Collected data entries:
★ ★ ★ ★

-- ==== Sys2Proof/Safety.lean ====
section
/-! DEFINITION. What a safe node is, in the terms the statements use: the clock's ranges (R1), the lamps in step with the
lanes (R136), the capacities of the lists (R21, R30, R47, R86, R170, R187), what they hold once (R20, R21, R30, R47,
R86), the records a node holds and gives up (R38), the report of a binding (R10), and the part of the state that no block but the Yard Clock and the Configuration Loader changes. -/

namespace Sys2Proof.Machine

open Sys2Proof

/-- The queue of commands, the clock, the node state with its configuration, and the count of lanes: what every event but
power-on, the reset pin, the end of the configuration reading, a minute event and a TIME leaves as it is. -/
def State.steady (s : State) : List Instr × Clock × NodeState × Bool × Nat × Image × Nat :=
  (s.pending, s.clock, s.loader.node, s.loader.resetHeld, s.loader.address, s.loader.image, s.lanes.length)

/-- The service plan, the late set, the reader loop, the detectors, what the displays show and the state of the yard
line with the frame on it: what a frame handed to its owner, an offer window or a point event leaves as it is. -/
def State.still (s : State) : Timeline × List Nat × List Byte × Vector (Option FilterEntry) 17 × Vector Detector 13 ×
    GuideCodes × LinePhase × Option Nat × RxPhase × Bool × Option TxFrame × List Byte :=
  (s.timeline, s.lateRuns, s.field.loopPartial, s.field.filter, s.field.detectors, s.field.shown, s.line.phase,
    s.line.deferral, s.line.receiver, s.line.conflict, s.line.muted, s.line.sent)

/-- The ranges of the clock's items: the yard minute below the day length, the change minute in 60–1379 (R1). -/
def Clock.inRange (c : Clock) : Prop := c.m < c.dayLength ∧ 60 ≤ c.change ∧ c.change ≤ 1379

/-- Every lane lamp shows the indication of its lane (R136). -/
def State.lampsTrue (s : State) : Prop := s.field.lamps = lampsOf s.lanes

/-- Every lane lamp shows the indication of its lane (R136), outside CONFIG FAULT, where all wink (R186). -/
def State.lampsInStep (s : State) : Prop := s.loader.node ≠ .configFault → s.lampsTrue

/-- No list outgrows its capacity: outbound list (R21), bid list (R30), report queue (R187), transmit queue with the frame
that completes after a soft restart (R170; log entry 20), lanes (R47), service queues (R86, R111). -/
def State.withinCapacity (s : State) : Prop :=
  s.hand.outbound.length ≤ Config.outboundCapacity ∧ s.hand.bids.length ≤ Config.bidCapacity ∧
  s.loader.reports.length ≤ Config.reportCapacity ∧
  s.line.transmit.length + s.line.muted.toList.length ≤ Config.transmitCapacity ∧
  (∀ l ∈ s.lanes, l.entries.length ≤ Config.laneCapacity) ∧
  (∀ p, (s.point p).queue.length ≤ Config.queueCapacity)

/-- The ranges of a visit record's fields (R11, R18). -/
def VisitRecord.inRange (r : VisitRecord) : Prop :=
  1 ≤ r.bus ∧ r.bus ≤ 9999 ∧ r.cls ≤ 7 ∧ r.fuelLevel ≤ 100 ∧ r.gateMinute ≤ 1499 ∧ r.duty.run ≤ 4095 ∧
  (∀ w, r.duty.wall = some w → w ≤ 1439) ∧ r.duty.departure ≤ 1499 ∧ r.litres ≤ 999

/-- A configured value held within its range (R184): the value itself, or the end of the range it lies beyond. -/
def heldTo (lo hi given v : Nat) : Prop :=
  (given < lo → v = lo) ∧ (hi < given → v = hi) ∧ (lo ≤ given → given ≤ hi → v = given)

/-- Whether a frame stands before another in the transmit queue: by class, then by entry order (R170). -/
def TxFrame.ahead (f g : TxFrame) : Prop := f.cls.base < g.cls.base ∨ (f.cls = g.cls ∧ f.order < g.order)

/-- The transmit queue stands in its order, no two frames with one entry order and every one below the next to be given
(R170). -/
def Line.inOrder (l : Line) : Prop :=
  l.transmit.Pairwise TxFrame.ahead ∧ (l.transmit.map (fun f => f.order)).Nodup ∧ ∀ f ∈ l.transmit, f.order < l.nextOrder

/-- The buses whose records the node holds: in the outbound list, in the service queues and in the lanes. The copies that
TENTATIVE and EXPECTED entries stand for are not counted (R20). -/
def State.recordBuses (s : State) : List Nat :=
  (s.hand.outbound.filterMap OutItem.visit?).map (fun r => r.bus)
    ++ (s.point0.queue.filter QueueEntry.isFront).map (fun e => e.visit.bus)
    ++ (s.point1.queue.filter QueueEntry.isFront).map (fun e => e.visit.bus)
    ++ (s.laneEntries.filter LaneEntry.isFront).map (fun e => e.visit.bus)

/-- No two bid entries have one tag (R30), no queue (R86, R111) and no lane (R47) holds two entries of one bus, no two
outbound items have one bus or one run of a swap request (R21), and no bus is held twice among the records (R20). -/
def State.entriesDistinct (s : State) : Prop :=
  (s.hand.bids.map (fun b => b.tag)).Nodup ∧
  (∀ p : PointId, ((s.point p).queue.map (fun e => e.visit.bus)).Nodup) ∧
  (∀ l ∈ s.lanes, (l.entries.map (fun e => e.visit.bus)).Nodup) ∧
  (s.hand.outbound.map OutItem.key).Nodup ∧ s.recordBuses.Nodup

/-! ## Records the node holds, and what a binding reports -/

/-- Whether the node holds record `r` elsewhere than at `here`, as it is handed over: in the outbound list, in the front part
of a queue, with the litres delivered so far and the outcome of its stage absent where it is in service (R40), or PARKED
or CALLED in a lane (R20, R38 step 1). -/
def State.holdsElsewhere (s : State) (r : VisitRecord) (here : Resource) : Prop :=
  (∃ i ∈ s.hand.outbound, i.cargo = .visit r) ∨
  (∃ p, here ≠ .point p ∧ ∃ x ∈ (s.point p).queue, x.isFront = true ∧ (x.state ≠ .serving → r = x.visit) ∧
    (x.state = .serving → r = match (s.pointImage p).kind with
      | .fuel => { x.visit with litres := (s.point p).delivered, fuelOutcome := none }
      | .wash => { x.visit with washOutcome := none }
      | .none => x.visit)) ∨
  (∃ n l, here ≠ .lane n ∧ s.lanes[n]? = some l ∧ ∃ x ∈ l.entries, x.isFront = true ∧ r = x.visit)

/-- Whether the node has an EXPECTED entry of record `r` elsewhere than at `here` (R38 step 2). -/
def State.expectsElsewhere (s : State) (r : VisitRecord) (here : Resource) : Prop :=
  (∃ p, here ≠ .point p ∧ ∃ x ∈ (s.point p).queue, x.state = .expected ∧ x.visit = r) ∨
  (∃ n l, here ≠ .lane n ∧ s.lanes[n]? = some l ∧ ∃ x ∈ l.entries, x.state = .expected ∧ x.visit = r)

/-- Whether the node has given up its record of bus `b` everywhere but at `here`, its open offer of the bus with it: neither
an OFFER of the bus waits in the transmit queue then, nor is one open (R37, R38 step 1). DESIGN CHOICE (log entry 59): nor does
an OFFER of an earlier, cancelled offer of the bus. -/
def State.gaveUp (before after : State) (b : Nat) (here : Resource) : Prop :=
  (∀ i ∈ after.hand.outbound, i.key ≠ .bus b) ∧ (∀ o, after.hand.offer = some o → o.key ≠ .bus b) ∧
  (∀ o, before.hand.offer = some o → o.key = .bus b →
    ∀ y ∈ after.line.transmit, ∀ n sup r, y.body = .offer n sup (.visit r) → r.bus = b → y.sending = true) ∧
  (∀ p, here ≠ .point p → ∀ x ∈ (after.point p).queue, x.isFront = true → x.visit.bus ≠ b) ∧
  (∀ n l, here ≠ .lane n → after.lanes[n]? = some l → ∀ x ∈ l.entries, x.isFront = true → x.visit.bus ≠ b)

/-- Whether the reports after the binding of a bus to a run are as R10 has them: a TIME_ADJUSTED with the minute given joins
the queue at its end where the wall minute lies in the hour that a forward shift removes, and no report joins otherwise. -/
def State.adjustedBy (before after : State) (bus run wall : Nat) : Prop :=
  let c := before.clock
  let r : Report := { sequence := before.loader.nextSequence, minute := if c.isSet then c.m else 0,
                      body := .timeAdjusted bus run wall c.change }
  let missing := c.shift = .forward ∧ c.change ≤ wall ∧ wall < c.change + 60
  (missing → after.loader.reports.getLast? = some r ∧
    (before.loader.reports.length < Config.reportCapacity → after.loader.reports = before.loader.reports ++ [r])) ∧
  (¬ missing → after.loader.reports = before.loader.reports)

/-! ## Which commands do what -/

/-- The frame that a command brings. -/
def frameOf : Instr → Option RxFrame
  | .time f _ => some f
  | .duty f => some f
  | .plan f => some f
  | .openLane f => some f
  | .closeLane f => some f
  | .clearPoint f => some f
  | .restart f => some f
  | .poll f => some f
  | .offer f => some f
  | .bid f => some f
  | .take f => some f
  | .stray f => some f
  | .record f => some f
  | .otherFrame f => some f
  | _ => none

/-- The frame kind of a command's row, with the action of a CONTROL. OTHER_FRAME is the row of no kind. -/
def rowOf : Instr → Option (FrameKind × Option ControlAction)
  | .time .. => some (.time, none)
  | .duty _ => some (.duty, none)
  | .plan _ => some (.plan, none)
  | .openLane _ => some (.control, some .openLane)
  | .closeLane _ => some (.control, some .closeLane)
  | .clearPoint _ => some (.control, some .clearPoint)
  | .restart _ => some (.control, some .restart)
  | .poll _ => some (.poll, none)
  | .offer _ => some (.offer, none)
  | .bid _ => some (.bid, none)
  | .take _ => some (.take, none)
  | .stray _ => some (.stray, none)
  | .record _ => some (.record, none)
  | _ => none

/-- The commands that bring a minute event, or a part of one, to its owners (R2). -/
def isMinuteCommand : Instr → Bool
  | .minuteEvent _ => true
  | .dutyWaitExpiry _ => true
  | .expectedTimeout _ => true
  | .recordDeadline _ => true
  | .joinRetry _ => true
  | .callTimeDue => true
  | .runLate _ => true
  | .nozzleTimeout _ => true
  | .flowFault _ => true
  | .doneTimeout _ => true
  | _ => false

/-- The commands that act in WAITING TIME and IN SERVICE alone and bring no frame (R43, R153, R161, R163, R173). -/
def isOwnerCommand : Instr → Bool
  | .offerStart => true
  | .bidWindowEnd _ => true
  | .offerWindowEnd => true
  | .takeWaitEnd => true
  | .takeMarkEnd _ => true
  | .tagReport _ _ => true
  | .tagReportTimeout => true
  | .loopFramingError => true
  | .debounceComplete _ => true
  | .flowPulse _ => true
  | .frameHeard => true
  | .readbackMismatch => true
  | c => isMinuteCommand c

/-- The commands that may change the clock (R1, R2, R6). -/
def setsClock : Instr → Bool
  | .powerOn => true
  | .resetAssert => true
  | .minuteEvent _ => true
  | .time _ _ => true
  | _ => false

/-- The commands that may change the node state, the node address, the image or the count of lanes (R181). -/
def setsNode : Instr → Bool
  | .powerOn => true
  | .resetAssert => true
  | .configReadEnd _ _ => true
  | .time _ _ => true
  | _ => false

/-! ## A frame received -/

/-- The yard line after a frame of another station has ended on it: it has left QUIET, and the receiver ignores it until
the next quiet (R169, R175). -/
def Line.heard (l : Line) : Line :=
  { l with
    phase := if l.phase = .quiet then .busy else l.phase
    deferral := if l.phase = .quiet then none else l.deferral
    receiver := .ignoring }

/-- The node after a frame of another station that no owner acts on. -/
def State.heard (s : State) : State := { s with line := s.line.heard }

/-- Whether the receiver takes a frame at all: the reset pin is released and the line is not being ignored. -/
abbrev State.listens (s : State) : Prop := s.loader.resetHeld = false ∧ s.line.receiver ≠ .ignoring

/-- Whether a frame reaches the owner of its kind, with its source (R175, R177, R178). -/
abbrev State.accepts (s : State) (f : RxFrame) (k : FrameKind) (source : Nat) : Prop :=
  s.active = true ∧ s.line.receiver ≠ .ignoring ∧ rxCheck f s.loader.address = .accepted k source

/-- Whether a re-offer is owed that found no place in the transmit queue (log entry 8). -/
def State.owesReoffer (s : State) : Bool :=
  s.hand.offer.any (fun o => decide (o.phase = .reofferQueued) && decide (o.reNumber = 0))

end Sys2Proof.Machine
end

★ ★ ★ ★

→ Exercise prompt
Count the lines of the data that hold the word "serving". Report the count and nothing more.

→ Exercise result
2